/-- `60_exceptions.md` R508: the interrupt sequence with `ip_saved` in IP. The vector is read after the pushes. -/
def Obligations.InterruptSequence : Prop :=
  ∀ (s : State) (n : Byte),
    (s.interrupt n).gpr.sp = s.gpr.sp - 6 ∧ SameRegsBut [.sp] s (s.interrupt n) ∧
    (s.interrupt n).read16 s.segs.ss (s.gpr.sp - 6) = s.ip ∧
    (s.interrupt n).read16 s.segs.ss (s.gpr.sp - 4) = s.segs.cs ∧
    Flags.ofWord ((s.interrupt n).read16 s.segs.ss (s.gpr.sp - 2)) = s.flags.defined ∧
    (s.interrupt n).flags = { s.flags with IF := false, TF := false } ∧
    (s.interrupt n).ip.toNat =
      ((s.interrupt n).byteAt (BitVec.ofNat 20 (4 * n.toNat))).toNat +
        256 * ((s.interrupt n).byteAt (BitVec.ofNat 20 (4 * n.toNat + 1))).toNat ∧
    (s.interrupt n).segs.cs.toNat =
      ((s.interrupt n).byteAt (BitVec.ofNat 20 (4 * n.toNat + 2))).toNat +
        256 * ((s.interrupt n).byteAt (BitVec.ofNat 20 (4 * n.toNat + 3))).toNat ∧
    (∀ q, q ≠ .cs → (s.interrupt n).sreg q = s.sreg q) ∧
    SameMemoryBut s.interruptFrame s (s.interrupt n)

/-- `44_control_transfer.md` R357, `60_exceptions.md` R512: what IRET restores, and that it undoes an interrupt. That the flags it loads
are not `undef`, also where the interrupt stored an `undef` flag, is the model's choice (log 1). -/
def Obligations.IretRestores : Prop :=
  ∀ (s : State) (n : Byte),
    (∃ t, exec .iret s = .next t ∧ t.ip = s.read16 s.segs.ss s.gpr.sp ∧
      t.segs = { s.segs with cs := s.read16 s.segs.ss (s.gpr.sp + 2) } ∧
      t.flags = Flags.ofWord (s.read16 s.segs.ss (s.gpr.sp + 4)) ∧ t.gpr.sp = s.gpr.sp + 6 ∧
      SameRegsBut [.sp] s t ∧ t.mem = s.mem) ∧
    (∃ t, exec .iret (s.interrupt n) = .next t ∧ t.ip = s.ip ∧ t.segs = s.segs ∧ t.flags = s.flags.defined ∧ t.gpr = s.gpr)

/-! ## Processor control -/

/-- `45_processor_control.md` R420 to R423, R428, R429: the encodings and the effects; no other flag changes, and CMC leaves an
`undef` CF `undef`. -/
def Obligations.FlagInstructions : Prop :=
  (∀ rest : List Byte,
    ([0xF8, 0xF9, 0xF5, 0xFC, 0xFD, 0xFA] : List Byte).map (fun b => decode (b :: rest)) =
      [Instr.clc, .stc, .cmc, .cld, .std, .cli].map fun i => .ok (i, rest)) ∧
  ∀ s : State,
    exec .clc s = .next { s with flags := { s.flags with CF := false, undef := { s.flags.undef with CF := false } } } ∧
    exec .stc s = .next { s with flags := { s.flags with CF := true, undef := { s.flags.undef with CF := false } } } ∧
    exec .cmc s = .next { s with flags := { s.flags with CF := !s.flags.CF } } ∧
    exec .cld s = .next { s with flags := { s.flags with DF := false } } ∧
    exec .std s = .next { s with flags := { s.flags with DF := true } } ∧
    exec .cli s = .next { s with flags := { s.flags with IF := false } }

/-- `45_processor_control.md` R424, R425, R427, R430, R431: WAIT holds while TEST is not active and ends its hold when it is. The form of
the ESC event is the model's choice (log 9); that STI with IF = 1 opens no window is log 14. -/
def Obligations.ProcessorControl : Prop :=
  ∀ (s : State) (op : BitVec 6) (r : Reg16) (m : Mem),
    exec .nop s = .next s ∧
    exec .hlt s = .next { s with halted := true } ∧
    (s.lines.test = true → exec .wait s = .next { s with waiting := false }) ∧
    (s.lines.test = false → exec .wait s = .next { s with waiting := true }) ∧
    (s.flags.IF = true → exec .sti s = .next s) ∧
    (s.flags.IF = false →
      exec .sti s = .next { s with flags := { s.flags with IF := true }, window := .intr }) ∧
    exec (.esc op (.reg r)) s = .next { s with events := .escape op none :: s.events } ∧
    exec (.esc op (.mem m)) s =
      .next
        { s with
          events := .escape op (some (s.memSeg m, s.ea m, s.read16 (s.memSeg m) (s.ea m))) :: s.events }

/-! ## Every instruction -/

/-- `20_memory.md` R75, R79, `60_exceptions.md` R507, `70_reset_and_hazards.md` R563: every instruction answers a next state, whatever its
operands. If it is a taken control transfer the prefetch queue is empty then; otherwise exactly the bytes it stored to that may
already be fetched have joined those whose fetch is refused (log 15). -/
def Obligations.EveryInstructionCompletes : Prop :=
  ∀ (i : Instr) (s : State), ∃ t, exec i s = .next t ∧
    (i.isTransfer s = true → t.staleCode = []) ∧
    (i.isTransfer s = false →
      ∀ a, a ∈ t.staleCode ↔ a ∈ s.staleCode ∨ (a ∈ i.storesAt s ∧ s.prefetched a = true))

/-- `20_memory.md` R70: no instruction changes a byte outside those it stores to. -/
def Obligations.OnlyStoredBytesChange : Prop :=
  ∀ (i : Instr) (s t : State), exec i s = .next t → SameMemoryBut (i.storesAt s) s t

/-- `10_state.md` R22, R23: no instruction changes a general or segment register it does not name or use; so CS changes only by
far transfers and interrupts (`70_reset_and_hazards.md` R568), and the first instruction of a pair `MOV SS; MOV SP` leaves SP. -/
def Obligations.OnlyListedRegistersChange : Prop :=
  ∀ (i : Instr) (s t : State), exec i s = .next t →
    SameRegsBut (i.regsWritten s) s t ∧ (∀ q, q ∉ i.segsWritten s → t.sreg q = s.sreg q)

/-- `10_state.md` R27, R28: no instruction changes a flag that its list omits. -/
def Obligations.OnlyListedFlagsChange : Prop :=
  ∀ (i : Instr) (s t : State), exec i s = .next t → ∀ f, f ∉ i.flagsWritten s →
    t.flags.get f = s.flags.get f ∧ t.flags.isUndef f = s.flags.isUndef f

/-- `10_state.md` R25, R35: an instruction that is no taken control transfer ends with IP = `IP_next`; and which instructions touch
the halt state, the wait state, the interrupt window, the prefixes, a repetition, the events and the inputs. -/
def Obligations.OtherStateFrame : Prop :=
  ∀ (i : Instr) (s t : State), exec i s = .next t →
    (i.isTransfer s = false → t.ip = s.ip) ∧
    (i ≠ .hlt → t.halted = s.halted) ∧
    (i ≠ .wait → t.waiting = s.waiting) ∧
    (i ≠ .sti → (∀ q r, i ≠ .movToSeg q r) → (∀ q, i ≠ .pop (.seg q)) → t.window = s.window) ∧
    (i.isPrefix = false →
      t.segOverride = s.segOverride ∧ t.repeatWith = s.repeatWith ∧ t.lockPrefix = s.lockPrefix) ∧
    (i.isString = false → t.repeating = s.repeating) ∧
    ((∀ w p, i ≠ .input w p) → (∀ w p, i ≠ .output w p) → (∀ o r, i ≠ .esc o r) → (∀ f, i ≠ .xchg f) →
      t.events = s.events) ∧
    t.lockOutput = s.lockOutput ∧
    t.nmiPending = s.nmiPending ∧ t.inputs = s.inputs ∧ t.ipStart = s.ipStart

(EXERCISE BRIEF): Output exactly one stretch of the listing: from the line containing "([0xF8, 0xF9, 0xF5, 0xFC, 0xFD, 0xFA]" through the line containing "the ESC event", both end lines included.

(EXERCISE RESULT):
    ([0xF8, 0xF9, 0xF5, 0xFC, 0xFD, 0xFA] : List Byte).map (fun b => decode (b :: rest)) =
      [Instr.clc, .stc, .cmc, .cld, .std, .cli].map fun i => .ok (i, rest)) ∧
  ∀ s : State,
    exec .clc s = .next { s with flags := { s.flags with CF := false, undef := { s.flags.undef with CF := false } } } ∧
    exec .stc s = .next { s with flags := { s.flags with CF := true, undef := { s.flags.undef with CF := false } } } ∧
    exec .cmc s = .next { s with flags := { s.flags with CF := !s.flags.CF } } ∧
    exec .cld s = .next { s with flags := { s.flags with DF := false } } ∧
    exec .std s = .next { s with flags := { s.flags with DF := true } } ∧
    exec .cli s = .next { s with flags := { s.flags with IF := false } }

/-- `45_processor_control.md` R424, R425, R427, R430, R431: WAIT holds while TEST is not active and ends its hold when it is. The form of
the ESC event is the model's choice (log 9); that STI with IF = 1 opens no window is log 14. -/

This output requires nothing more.